→ **TASK INSTRUCTIONS**: Once the line with "def State.fieldRx (s" is found in the entries below, repeat it and each following line exactly, up to and including the line with "def State.recWords (s". Add no other lines.

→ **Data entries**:
/-- The phase now, extrapolated from the last two readings over the shorter way round the 1,600 ps tick. -/
def extrapolate (reads : List (Nat × Nat)) (now : Nat) : Int :=
  match reads with
  | (t1, p1) :: (t0, p0) :: _ =>
    let d : Int := ((p1 : Int) - p0 + 800) % 1600 - 800
    if t0 < t1 then ((p1 : Int) + d * ((now - t1 : Nat) : Int) / ((t1 - t0 : Nat) : Int)) % 1600 else p1
  | (_, p1) :: _ => p1
  | [] => 0

def State.phase (s : State) (n : Nat) (tx : Bool) : Int :=
  if s.tracked n tx then extrapolate ((s.laneRun n).reads tx) s.elapsed else 0

/-- A tracker's update interval elapses (R146): a new reading; RX_LOCK or TX_LOCK once every lane of the port has two. In SYN0 bypass the timestamp units
stop (R221). -/
def execPhaseTrackerUpdate (n : Fin 32) (tx : Bool) (phase : Fin 1600) (s : State) : Host.Outcome State Fault Refusal :=
  let locked := if tx then s.bit (Reg.LN_STATUS_QPLL_LOCK n) else s.bit (Reg.LN_STATUS_CDR_LOCK n)
  if !locked || s.bypass0 then .next s
  else
    let x := s.laneRun n
    let r := ((s.elapsed, phase.val) :: x.reads tx).take 2
    let s := s.setLane n (if tx then { x with txReads := r } else { x with rxReads := r })
    let p := s.portOfLane n
    let ok := (s.lanesOf p).all (fun k => s.tracked k tx)
    if tx then .next ((s.set (Reg.TSU_TRACK_TX_PHASE p) phase).set (Reg.TSU_TRACK_TX_LOCK p) (b2n ok))
    else .next ((s.set (Reg.TSU_TRACK_RX_PHASE p) phase).set (Reg.TSU_TRACK_RX_LOCK p) (b2n ok))

/-- A lane's direction loses lock: its readings start again (R148). -/
def State.trackerLost (s : State) (n : Nat) (tx : Bool) : State :=
  let x := s.laneRun n
  let s := s.setLane n (if tx then { x with txReads := [] } else { x with rxReads := [] })
  s.set (if tx then Reg.TSU_TRACK_TX_LOCK (s.portOfLane n) else Reg.TSU_TRACK_RX_LOCK (s.portOfLane n)) 0

/-! ### Stamps (R142 to R145), in ps -/

/-- Fixed FEC latency of a port's direction. -/
def State.fecPs (s : State) (p : Nat) (tx : Bool) : Nat :=
  let c := s.portU p 1 1
  if c = 0 then 0 else Config.fecLatency c (s.laneBonded p) tx

/-- The FEC term of R145 in ps: the fixed latency, and for RS FEC the block's offset. -/
def State.fecTerm (s : State) (p : Nat) (pt : RxPoint) (tx : Bool) : Int :=
  let (a, b) := uiFrac (s.laneU pt.lane 0 1)
  (s.fecPs p tx : Int) + (if s.portU p 1 1 = 2 then roundDiv ((pt.blockUi : Int) * a) b else 0)

/-- The receive stamp on the ball plane. -/
def State.rxBall (s : State) (p : Nat) (pt : RxPoint) : Int :=
  let (a, b) := uiFrac (s.laneU pt.lane 0 1)
  let blk : Int := if s.portU p 1 1 = 2 then pt.blockUi else 0
  (s.now.ps : Int) - s.phase pt.lane false - s.laneRxPs pt.lane - s.fecPs p false +
    roundDiv (((pt.bitIndex : Int) - s.get (Reg.LN_ALIGN_SLIP pt.lane) - blk) * a) b

/-- The transmit stamp on the ball plane. -/
def State.txBall (s : State) (p : Nat) (pt : RxPoint) : Int :=
  let (a, b) := uiFrac (s.laneU pt.lane 0 1)
  let blk : Int := if s.portU p 1 1 = 2 then pt.blockUi else 0
  (s.now.ps : Int) + s.phase pt.lane true + s.laneTxPs pt.lane + s.fecPs p true + roundDiv (((pt.bitIndex : Int) + blk) * a) b

/-- TX_EXT_PS and RX_EXT_PS as applied, any ramp included (R169). -/
def State.ownTx (s : State) (p : Nat) : Int := s.linkU p 0x14 4 + (s.portRun p).ownTxAdj
def State.ownRx (s : State) (p : Nat) : Int := s.linkU p 0x18 4 + (s.portRun p).ownRxAdj

/-- A stamp held from decreasing against the previous one of its direction (R144), as that one reads on the timescale now: moved by the steps taken
since (DEDUCED, log entry 55: R77, R88 and R152 let stamps follow a backward step). -/
def State.monotone (s : State) (last : Option (Int × Nat)) (v : Int) : Int :=
  match last with
  | some (l, e) => max v (l + stepsSince s.now.steps s.now.epoch e)
  | none => v

/-- How long the first start waits for the transmit direction to leave LPI (R481), in ps. -/
def State.txDelay (s : State) (p : Nat) : Nat :=
  if s.bit (Reg.PT_STATUS_TX_LPI p) then s.portU p 0xC 2 * 1000000 else (s.portRun p).txReady - s.elapsed

/-- The transmit direction leaves LPI; the first start follows EEE_TW_US later (R481). -/
def State.lpiWake (s : State) (p : Nat) : State :=
  if s.bit (Reg.PT_STATUS_TX_LPI p) then
    let s := s.set (Reg.PT_STATUS_TX_LPI p) 0
    s.setPort p { s.portRun p with txReady := s.elapsed + s.portU p 0xC 2 * 1000000 }
  else s

/-- A received event message is stamped: the ball-plane stamp, and the state that remembers it and its FEC term. -/
def State.stampRx (s : State) (p : Nat) (pt : RxPoint) : Int × State :=
  let v := s.monotone (s.portRun p).lastRx (s.rxBall p pt)
  let s := s.setPort p { s.portRun p with lastRx := some (v, s.now.epoch) }
  (v, s.setSat (Reg.TSU_FEC_LAT_FEC_PS p) (s.fecTerm p pt false).toNat)

/-- A sent event message is stamped; out of LPI it starts when the wake has ended. -/
def State.stampTx (s : State) (p : Nat) (pt : RxPoint) : Int × State :=
  let v := s.monotone (s.portRun p).lastTx (s.txBall p pt + s.txDelay p)
  (v, s.setPort p { s.portRun p with lastTx := some (v, s.now.epoch) })

/-- A ball-plane stamp on the MDI plane. -/
def State.mdiRx (s : State) (p : Nat) (v : Int) : Int := v - s.linkU p 0x18 4
def State.mdiTx (s : State) (p : Nat) (v : Int) : Int := v + s.linkU p 0x14 4

/-- The plane of own-domain PTP fields: the ball plane on a port with PAIRED = 1, else the MDI plane (R142). -/
def State.fieldRx (s : State) (p : Nat) (v : Int) : Int := if s.linkFlag p 1 then v else s.mdiRx p v
def State.fieldTx (s : State) (p : Nat) (v : Int) : Int := if s.linkFlag p 1 then v else s.mdiTx p v

/-- 2^-16 ns as ps, to the nearest. -/
def stampToPs (v : Int) : Int := roundDiv (v * 1000) 65536

/-! ### Timestamp records (R163) -/

/-- A record's eight words. -/
def State.recWords (s : State) (p : Nat) (tx : Bool) (type seq domain clock portNum : Nat) (mdi : Int)
    (matched nophase host : Bool) (tag : Nat) : List Nat :=
  let st := (psToStamp mdi).toNat
  let ns := st / 65536
  let cb := leBytes 8 clock
  [ns % 2 ^ 32, ns / 2 ^ 32 % 2 ^ 32,
   st % 65536 + p * 2 ^ 16 + b2n tx * 2 ^ 21 + type % 16 * 2 ^ 22 + s.now.epoch * 2 ^ 26 + s.coreBit * 2 ^ 28 +
     b2n matched * 2 ^ 29 + b2n s.now.coarse * 2 ^ 30 + b2n nophase * 2 ^ 31,
   seq % 65536 + domain % 256 * 2 ^ 16 + b2n host * 2 ^ 24,
   leNat (cb.reverse.take 4), leNat (cb.reverse.drop 4), portNum % 65536, tag % 65536]

/-- A record with MATCHED set. -/
def asMatched (w : List Nat) : List Nat := w.set 2 ((w.getD 2 0) ||| 2 ^ 29)

def State.writeRecord (s : State) (p : Nat) (w : List Nat) : State := s.record 32 p w

/-- PTP is enabled on the port: it has a profile. -/
def State.ptpEnabled (s : State) (p : Nat) : Bool := s.profile p != 0

/-- The forerunner registers of the latest event message (R115). -/
def State.cmpStamp (s : State) (p : Nat) (tx : Bool) (type seq : Nat) (mdi : Int) : State :=
  s.when (s.mode == 6 && decide (p < 6)) (fun s =>
    let tn := tn32Of (psToStamp mdi).toNat
    if tx then
      ((((s.set (Reg.CMP_PORT_TX_TS p) tn).set (Reg.CMP_PORT_TX_INFO_SEQ_ID p) seq).set (Reg.CMP_PORT_TX_INFO_MSG_TYPE p) type).raise
        (Reg.CMP_PORT_TX_INFO_NEW p)).setBit Reg.CMP_INT_STATUS_TX_TS p
    else
      ((((s.set (Reg.CMP_PORT_RX_TS p) tn).set (Reg.CMP_PORT_RX_INFO_SEQ_ID p) seq).set (Reg.CMP_PORT_RX_INFO_MSG_TYPE p) type).raise
        (Reg.CMP_PORT_RX_INFO_NEW p)).setBit Reg.CMP_INT_STATUS_RX_TS p)

/-! ### Pending records (R164, R165) -/

/-- Two pending records have the same key. -/
def Pend.same (a b : Pend) : Bool :=
  a.port == b.port && a.kind == b.kind && a.domain == b.domain && a.clock == b.clock && a.portNum == b.portNum && a.seq == b.seq

/-- The records of a removed pending record are written, unmatched. -/
def State.flushWords (s : State) (x : Pend) : State := x.words.foldl (fun s w => s.writeRecord x.port w) s

/-- The pending record that a message matches: younger than 1 s, same kind and key. -/
def State.findPend (s : State) (p kind domain clock portNum seq : Nat) : Option Pend :=
  s.link.pend.find? (fun x =>
    x.port == p && x.kind == kind && x.domain == domain && x.clock == clock && x.portNum == portNum && x.seq == seq &&
      decide (s.elapsed < x.at_ + 1000000000000))

/-- A pending record removed. -/
def State.dropPend (s : State) (x : Pend) : State :=
  { s with link := { s.link with pend := s.link.pend.filter (fun y => !y.same x) } }

/-- Its records written as matched. -/
def State.matchedWords (s : State) (x : Pend) : State := x.words.foldl (fun s w => s.writeRecord x.port (asMatched w)) s

/-! ### PTP port state (R158) -/

/-- D2_EN and D2_PORT of the CORES block. -/
def State.d2Port (s : State) : Option Nat := if bitOf (s.coresU 1 1 0) 1 then some (s.coresU 2 1 0xFF) else none

/-- TC_D2_STATUS.VALID of both cores falls (R232). -/
def State.d2Invalid (s : State) : State := (s.set (Reg.TC_D2_STATUS_VALID 0) 0).set (Reg.TC_D2_STATUS_VALID 1) 0

/-- STATE set, with PTP_STATE_CHG on a change; the second domain's port that is not SLAVE gives no valid offset (R232). -/
def State.ptpTo (s : State) (p st : Nat) : State :=
  if s.get (Reg.TSU_PTP_STATUS_STATE p) = st then s
  else
    let s := s.when (decide (st ≠ 4 ∧ s.d2Port = some p)) State.d2Invalid
    (s.set (Reg.TSU_PTP_STATUS_STATE p) st).raise (Reg.TSU_INT_STATUS_PTP_STATE_CHG p)

/-- The conditions of the SLAVE row. -/
def State.slaveReady (s : State) (p : Nat) : Bool :=
  s.bit (Reg.TSU_PTP_STATUS_ANNOUNCE_OK p) && s.bit (Reg.TSU_PTP_STATUS_DELAY_OK p) &&
    decide (s.get (Reg.TSU_PTP_STATUS_RX_STEPS p) < 24) &&
    (match (s.portRun p).authAt with
     | some t => decide (t + s.linkInterval p 7 ≤ s.elapsed)
     | none => true) &&
    (!s.linkFlag p 1 || decide (s.get (Reg.TSU_PAIR_STATE p) = 2))

/-- DELAY_OK as the exchanges stand, then the move between UNCALIBRATED and SLAVE. -/
def State.ptpEval (s : State) (p : Nat) : State :=
  let s := s.set (Reg.TSU_PTP_STATUS_DELAY_OK p) (b2n (decide (4 ≤ (s.portRun p).exchanges)))
  let st := s.get (Reg.TSU_PTP_STATUS_STATE p)
  if st = 3 ∧ s.slaveReady p then s.ptpTo p 4
  else if st = 4 ∧ !s.slaveReady p then s.ptpTo p 3
  else s

/-- The state a port takes when it enters UP. -/
def ptpAtUp (role : Nat) : Nat := match role with | 1 => 1 | 2 => 3 | 3 => 2 | _ => 0

/-! ### Pairing (R168) -/

def State.pairTo (s : State) (p st : Nat) : State :=
  if s.get (Reg.TSU_PAIR_STATE p) = st then s
  else (s.set (Reg.TSU_PAIR_STATE p) st).raise (Reg.TSU_INT_STATUS_PAIR_CHG p)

→ **OUTPUT**:
def State.fieldRx (s : State) (p : Nat) (v : Int) : Int := if s.linkFlag p 1 then v else s.mdiRx p v
def State.fieldTx (s : State) (p : Nat) (v : Int) : Int := if s.linkFlag p 1 then v else s.mdiTx p v

/-- 2^-16 ns as ps, to the nearest. -/
def stampToPs (v : Int) : Int := roundDiv (v * 1000) 65536

/-! ### Timestamp records (R163) -/

/-- A record's eight words. -/
def State.recWords (s : State) (p : Nat) (tx : Bool) (type seq domain clock portNum : Nat) (mdi : Int)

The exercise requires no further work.